Fractured Fairy Tale . . . “Shit or Get off the Pot,” or “He Said Thanks”

Remember how Rocky & Bullwinkle had two working titles for some of the sequences? I guess the writer couldn’t make up his mind.  Today provided that kind of ambivalent space.  First the horrendous Holter monitor showed up.  It’s at least the 14th we’ve done since Liam was six years old, and it’s the third in five months.  At least we got hypoallergenic pads this time.  I hate that thing. Jim hates that thing. Liam hates that thing.  Moira hates that thing.  We all have universal hate for the Holter which is essentially a leash because it falls out of Liam’s pockets or off his small pants far too easily to allow us to do much of anything or go anywhere.  It makes Moira feel marginalized and it makes Liam feel burdened.  It makes Jim and I anxious. It is an unwelcome guest in our home tonight.

We ranted, we raved, we flailed about pacing in annoyance that we have to do this again, already.  We discussed the dangerous borderline between asymptomatic (how Liam has been classified because he acts normal and doesn’t complain despite dubious activity on his Holter results) and suddenly symptomatic when a CHD kids fall from a rope in gym class, wrecks a bike, or rolls face down in a swimming pool when they faint.

Fainting is the number one symptom that will trigger an immediate intervention. . . we’re kind of sort of waiting for our son to faint and hoping a) he’ll land in a soft place and b) he’ll come around afterward.  Now I’m feeling faint. The cardiologist keeps telling us not to worry in the same conversation he starts by asking us if Liam has fainted and then telling us that if he faints he’ll be getting the pacemaker for sure. This feels like an increasingly dangerous game of pacemaker chicken.

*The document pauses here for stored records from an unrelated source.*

-- ==== Sys2Proof/Laws/Outcome.lean ====
section
/-! SUPPORT. Sys2Proof/Laws/Outcome.lean: one lemma that says what any command can do, for the proofs about all commands. -/

namespace Sys2Proof.Machine

/-- What a consumed session's state was before Consume: still the session's, with DMEM written (R270, R277). -/
structure State.Ending (s u : State) (b : List Byte) : Prop where
  status : u.status = s.status.dataOpen
  guardChacha : u.guardChacha = s.guardChacha
  guardGcm : u.guardGcm = s.guardGcm
  sameHost : s.sameHost u
  dmem : u.dmem = Memory.storeBytes s.dmem s.args.a2.toNat b

/-- The ways a command `i` at `s` can end in `t`. -/
inductive CommandOutcome (i : Instr) (s t : State) : Prop
  /-- A check failed (R323). -/
  | fail (code : ErrCode)
      (hc : code ≠ .ok ∧ code ≠ .authenticationFailed ∧ code ≠ .counterExhausted) (h : t = s.raise code)
  /-- INIT committed (R233). -/
  | init (dir : Dir) (fam : Family) (n : Nat) (m : Opmode) (f : FamilyField) (hi : i = .init m f n)
      (hd : dirOf m = some dir) (hf : familyOf f = some fam) (he : initErrors s fam dir n = none)
      (h : t = (initCommit s fam dir n).complete .ok 0#32)
  /-- UPDATE_AAD of no bytes (R243). -/
  | aadEmpty (hi : i = .updateAad) (he : aadErrors s = none) (h0 : s.args.a1.toNat = 0) (h : t = s.complete .ok 0#32)
  /-- UPDATE_AAD absorbed bytes (R240). -/
  | aad (hi : i = .updateAad) (he : aadErrors s = none) (h0 : s.args.a1.toNat ≠ 0)
      (h : t = ((s.absorbAad s.srcBytes).withStatus s.status.tookAad).complete .ok 0#32)
  /-- OUTPUT_SIZE (R245). -/
  | size (final : Bool) (hi : i = .outputSize final) (ha : s.status.active = true)
      (h : t = s.complete .ok (BitVec.ofNat 32 (min (outputSize s final s.args.a1.toNat) (2 ^ 32 - 1))))
  /-- ABORT (R250). -/
  | abort (hi : i = .abort) (h : t = (s.zeroise.withStatus s.status.aborted).complete .ok 0#32)
  /-- UPDATE completed OK and wrote `b` (R271 to R273). -/
  | update (hi : i = .update) (hL : s.dataLegal) (k : Keystream) (a : Auth) (p b : List Byte) (r : Word)
      (hb : b.length ≤ s.args.a3.toNat) (hr : b.length = r.toNat)
      (hdec : s.status.family ≠ .stream → s.status.dir = .decrypt → b = [] ∧ a = s.authClosed)
      (h : t =
        { s.closeAad with
          ks := k, auth := a, pbuf := p, dmem := Memory.storeBytes s.dmem s.args.a2.toNat b
          status := { s.status.dataOpen with err := .ok }, result := r })
  /-- FINALIZE, or an UPDATE that met exhaustion, wrote `b` and consumed the session (R271 to R277). -/
  | consume (hi : i = .finalize ∨ i = .update) (hL : s.dataLegal) (u : State) (code : ErrCode) (b : List Byte) (r : Word)
      (h : t = u.consume.complete code r)
      (hc : code = .ok ∧ i = .finalize ∨ code = .authenticationFailed ∧ i = .finalize ∨ code = .counterExhausted)
      (hu : s.Ending u b)
      (hb : b.length ≤ s.args.a3.toNat ∨ s.status.family ≠ .stream ∧ s.status.dir = .encrypt ∧ code = .ok)
      (hauth : code = .authenticationFailed → s.status.family ≠ .stream ∧ s.status.dir = .decrypt ∧ r = 0#32 ∧
        (b = [] ∨ b = zeros (s.pending.length - s.session.tagLen)))
      (hdec : s.status.family ≠ .stream → s.status.dir = .decrypt → code = .counterExhausted → b = [])
      (htag : s.status.family ≠ .stream → s.status.dir = .decrypt → code = .ok →
        s.session.tagLen ≤ s.pending.length ∧
        authTag s.status.family s.session.tagLen (s.authWith (s.pending.take (s.pending.length - s.session.tagLen))) =
          s.pending.drop (s.pending.length - s.session.tagLen))
      (hr : code ≠ .authenticationFailed → b.length = r.toNat ∨ s.status.family ≠ .stream ∧ code = .ok)

theorem State.xorData_out_le (s : State) (d : List Byte) : (s.xorData d).out.length ≤ d.length := (ksXor_out_length _ _ _).1

theorem State.xorData_out_eq (s : State) (d : List Byte) (h : (s.xorData d).exhausted = false) :
    (s.xorData d).out.length = d.length := (ksXor_out_length _ _ _).2 h

/-- A number within a register's value fits RESULT. -/
theorem toNat_ofNat_of_le {n : Nat} {w : Word} (h : n ≤ w.toNat) : (BitVec.ofNat 32 n).toNat = n := by
  have := w.isLt
  rw [BitVec.toNat_ofNat, Nat.mod_eq_of_lt (by omega)]

theorem execUpdate_outcome {s t : State} (h : exec .update s = .next t) : CommandOutcome .update s t := by
  rcases execUpdate_cases s with ⟨c, hc, e⟩ | ⟨hn, e⟩ <;> simp only [exec, e] at h <;> cases h
  · exact .fail c (by rcases dataErrors_code hc with rfl | rfl <;> simp) rfl
  have hL := (State.dataLegal_iff s).mpr hn
  rcases updateBody_cases s with ⟨hf, e⟩ | ⟨hf, hd, e⟩ | ⟨hf, hd, e⟩ <;> rw [e]
  · rcases updateStream_cases s with ⟨h1, e⟩ | ⟨h1, h2, e⟩ | ⟨h1, h2, e⟩ <;> rw [e]
    · exact .fail _ (by simp) rfl
    · have hl := s.xorData_out_le s.srcBytes
      rw [State.srcBytes_length] at hl
      exact .consume (.inr rfl) hL _ _ (s.xorData s.srcBytes).out _ rfl (.inr (.inr rfl))
        ⟨rfl, rfl, rfl, ⟨rfl, rfl, rfl, rfl, rfl⟩, rfl⟩ (.inl (by omega)) (by simp) (fun hh => absurd hf hh)
        (fun hh => absurd hf hh) (fun _ => .inl (toNat_ofNat_of_le (w := s.args.a3) (by omega)).symm)
    · have hl := s.xorData_out_eq s.srcBytes h2
      rw [State.srcBytes_length] at hl
      exact .update rfl hL _ _ _ (s.xorData s.srcBytes).out _ (by omega)
        (by rw [toNat_ofNat_of_le h1]; exact hl) (fun hh => absurd hf hh) rfl
  · have hk := wholeBlocks_le s.pending.length s.session.block
    unfold wholeBlocks at hk
    rcases updateEncrypt_cases s with ⟨h1, e⟩ | ⟨h1, h2, e⟩ | ⟨h1, h2, e⟩ <;> rw [e]
    · exact .fail _ (by simp) rfl
    · have hl := s.xorData_out_le (s.pending.take (s.pending.length / s.session.block * s.session.block))
      rw [List.length_take] at hl
      exact .consume (.inr rfl) hL _ _
        (s.xorData (s.pending.take (s.pending.length / s.session.block * s.session.block))).out _ rfl (.inr (.inr rfl))
        ⟨rfl, rfl, rfl, ⟨rfl, rfl, rfl, rfl, rfl⟩, rfl⟩ (.inl (by omega)) (by simp)
        (fun _ hh => by rw [hd] at hh; cases hh) (by simp)
        (fun _ => .inl (toNat_ofNat_of_le (w := s.args.a3) (by omega)).symm)
    · have hl := s.xorData_out_eq _ h2
      rw [List.length_take] at hl
      exact .update rfl hL _ _ _ (s.xorData (s.pending.take (s.pending.length / s.session.block * s.session.block))).out _
        (by omega) (by rw [toNat_ofNat_of_le h1]; omega) (fun _ hh => by rw [hd] at hh; cases hh) rfl
  · rcases updateDecrypt_cases s with ⟨h1, e⟩ | ⟨h1, e⟩ <;> rw [e]
    · exact .fail _ (by simp) rfl
    · exact .update rfl hL s.ks _ s.pending [] _ (by simp) (by simp) (fun _ _ => ⟨rfl, State.closedAuth_eq hf⟩) rfl

theorem execFinalize_outcome {s t : State} (h : exec .finalize s = .next t) : CommandOutcome .finalize s t := by
  rcases execFinalize_cases s with ⟨c, hc, e⟩ | ⟨hn, e⟩ <;> simp only [exec, e] at h <;> cases h
  · exact .fail c (by rcases dataErrors_code hc with rfl | rfl <;> simp) rfl
  have hL := (State.dataLegal_iff s).mpr hn
  rcases finalizeBody_cases s with ⟨hf, e⟩ | ⟨hf, hd, e⟩ | ⟨hf, hd, e⟩ <;> rw [e]
  · rcases finalizeStream_cases s with ⟨h1, e⟩ | ⟨h1, e⟩ <;> rw [e]
    · exact .fail _ (by simp) rfl
    · have hl := s.xorData_out_le s.srcBytes
      rw [State.srcBytes_length] at hl
      refine .consume (.inl rfl) hL _ _ (s.xorData s.srcBytes).out _ rfl ?_
        ⟨rfl, rfl, rfl, ⟨rfl, rfl, rfl, rfl, rfl⟩, rfl⟩ (.inl (by omega)) ?_ (fun hh => absurd hf hh)
        (fun hh => absurd hf hh) (fun _ => .inl (toNat_ofNat_of_le (w := s.args.a3) (by omega)).symm)
      · split <;> simp
      · split <;> simp
  · rcases finalizeEncrypt_cases hf with ⟨h1, e⟩ | ⟨h1, h2, e⟩ | ⟨h1, h2, e⟩ <;> rw [e]
    · exact .fail _ (by simp) rfl
    · have hl := s.xorData_out_le s.pending
      exact .consume (.inl rfl) hL _ _ (s.xorData s.pending).out _ rfl (.inr (.inr rfl))
        ⟨rfl, rfl, rfl, ⟨rfl, rfl, rfl, rfl, rfl⟩, rfl⟩ (.inl (by omega)) (by simp)
        (fun _ hh => by rw [hd] at hh; cases hh) (by simp)
        (fun _ => .inl (toNat_ofNat_of_le (w := s.args.a3) (by omega)).symm)
    · exact .consume (.inl rfl) hL _ _
        ((s.xorData s.pending).out ++ authTag s.status.family s.session.tagLen (s.authWith (s.xorData s.pending).out)) _ rfl
        (.inl ⟨rfl, rfl⟩) ⟨rfl, rfl, rfl, ⟨rfl, rfl, rfl, rfl, rfl⟩, rfl⟩ (.inr ⟨hf, hd, rfl⟩) (by simp) (by simp)
        (fun _ hh => by rw [hd] at hh; cases hh) (fun _ => .inr ⟨hf, rfl⟩)
  · rcases finalizeDecrypt_cases hf with ⟨h1, e⟩ | ⟨h1, h2, e⟩ | ⟨h1, h2, h3, e⟩ | ⟨h1, h2, h3, h4, e⟩ | ⟨h1, h2, h3, h4, e⟩ <;>
      rw [e]
    · exact .fail _ (by simp) rfl
    · exact .consume (.inl rfl) hL s.closeAad _ [] _ rfl (.inr (.inl ⟨rfl, rfl⟩))
        ⟨rfl, rfl, rfl, ⟨rfl, rfl, rfl, rfl, rfl⟩, rfl⟩ (.inl (by simp)) (fun _ => ⟨hf, hd, rfl, .inl rfl⟩) (by simp)
        (by simp) (by simp)
    · exact .consume (.inl rfl) hL (s.closeAad.withPbuf []) _ [] _ rfl (.inr (.inr rfl))
        ⟨rfl, rfl, rfl, ⟨rfl, rfl, rfl, rfl, rfl⟩, rfl⟩ (.inl (by simp)) (by simp) (fun _ _ _ => rfl) (by simp)
        (fun _ => .inl rfl)
    · split
      · exact .consume (.inl rfl) hL _ _ (zeros (s.pending.length - s.session.tagLen)) _ rfl (.inr (.inl ⟨rfl, rfl⟩))
          ⟨rfl, rfl, rfl, ⟨rfl, rfl, rfl, rfl, rfl⟩, rfl⟩ (.inl (by rw [zeros_length]; exact h1))
          (fun _ => ⟨hf, hd, rfl, .inr rfl⟩) (by simp) (by simp) (by simp)
      · exact .consume (.inl rfl) hL _ _ [] _ rfl (.inr (.inl ⟨rfl, rfl⟩))
          ⟨rfl, rfl, rfl, ⟨rfl, rfl, rfl, rfl, rfl⟩, rfl⟩ (.inl (by simp)) (fun _ => ⟨hf, hd, rfl, .inl rfl⟩) (by simp)
          (by simp) (by simp)
    · have hl := s.xorData_out_le (s.pending.take (s.pending.length - s.session.tagLen))
      rw [List.length_take] at hl
      exact .consume (.inl rfl) hL _ _ (s.xorData (s.pending.take (s.pending.length - s.session.tagLen))).out _ rfl
        (.inl ⟨rfl, rfl⟩) ⟨rfl, rfl, rfl, ⟨rfl, rfl, rfl, rfl, rfl⟩, rfl⟩ (.inl (by omega)) (by simp) (by simp)
        (fun _ _ _ => ⟨h2, h4⟩) (fun _ => .inr ⟨hf, rfl⟩)

/-- What any command can do. -/
theorem exec_outcome {i : Instr} {s t : State} (h : exec i s = .next t) : CommandOutcome i s t := by
  cases i with
  | init m f n =>
    simp only [exec, execInit] at h
    split at h
    · cases h
      exact .fail _ (by simp) rfl
    · cases h
      exact .fail _ (by simp) rfl
    · rename_i dir fam h1 h2
      split at h
      · rename_i c he
        cases h
        have hq := firstError_mem he
        simp at hq
        refine .fail c ⟨?_, ?_, ?_⟩ rfl <;> rintro rfl <;> simp at hq
      · rename_i he
        cases h
        exact .init dir fam n m f rfl h1 h2 he rfl
  | updateAad =>
    rcases execUpdateAad_cases s with ⟨c, hc, e⟩ | ⟨h1, h2, e⟩ | ⟨h1, h2, e⟩ <;> simp only [exec, e] at h <;> cases h
    · have hq := firstError_mem hc
      simp at hq
      refine .fail c ⟨?_, ?_, ?_⟩ rfl <;> rintro rfl <;> simp at hq
    · exact .aadEmpty rfl h1 h2 rfl
    · exact .aad rfl h1 h2 rfl
  | outputSize b =>
    rcases execOutputSize_cases b s with ⟨h1, e⟩ | ⟨h1, e⟩ <;> simp only [exec, e] at h <;> cases h
    · exact .fail _ (by simp) rfl
    · exact .size b rfl h1 rfl
  | abort =>
    simp only [exec, execAbort] at h
    cases h
    exact .abort rfl rfl
  | update => exact execUpdate_outcome h
  | finalize => exact execFinalize_outcome h

end Sys2Proof.Machine
end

We, Liam’s parents, are actually more upset about the Holter monitor than Liam is today.  Liam’s actually happy because he got a new Skylander’s game delivered today too.  We all prefer the game.  After a day of graceless begrudging we came to the eventual concession that we will probably be less worried if Liam HAD the pacemaker, despite our fears of scar tissue (his sternum has been sawed open five times) and infection (we nearly lost him once).  We have arrived at the “shit or get off the pot” attitude about these constant  Holter monitors and the wait and see situation while our child is treated like a science experiment, and we just hope he doesn’t pass out someplace dangerous.

I finally stopped stalling, and stickered up Liam.  We have this thing we do, I always let him choose which color lead he wants to place first, second, etc.  It gives him some sense of control and ownership where there is so little of either.  I am bothered by my proficiency and speed, skills that only come from far too much experience.  After I finished wiping Liam down with alcohol and placing the leads with my cruelly cold hands against his bare skin, I activated the box and we began our count down.

Then  I slipped the clip of the box on Liam’s jeans pocket, the same pocket where he carefully stows away the paper slips from fortune cookies for safe-keeping until he can get home to place his treasure box.  These are the same pockets where he tucks random rocks  for his “collection” so he can remember a happy moment on a family walk.  Now, again, they are the pockets that hold a cold medical device that will record every single heart beat and those that he misses for the next 24 hours.  As his mother I believe the fortunes and the rocks tell me more about my son’s heart, but I do my duty.

As I straightened up, I realized I hadn’t far to go; Liam will be bigger than me in a couple of years.  We’ve had pacemaker in our mouths since he was three months old; he turns ten next month.  This has been a long time in coming and I don’t know how much longer we can wait.  I looked at him and said, “You’re all set.”

Then Liam said, “Thanks,” not in an offhanded attempt to get away or out of rote politeness, but he said it in a genuine way.  He’s the one who has to wear this contraption that tugs and itches.  He’s the one who will bear whatever pain the future yields, but Liam showed the most grace today as we creep ever closer to a new chapter in his life.

1 Comment »

  1. Beautifully written post about Liam’s (and your whole family’s) resilience. Loved your descriptions of what he puts in his pockets — you’re right, these details tell us so much about the kind of boy he is.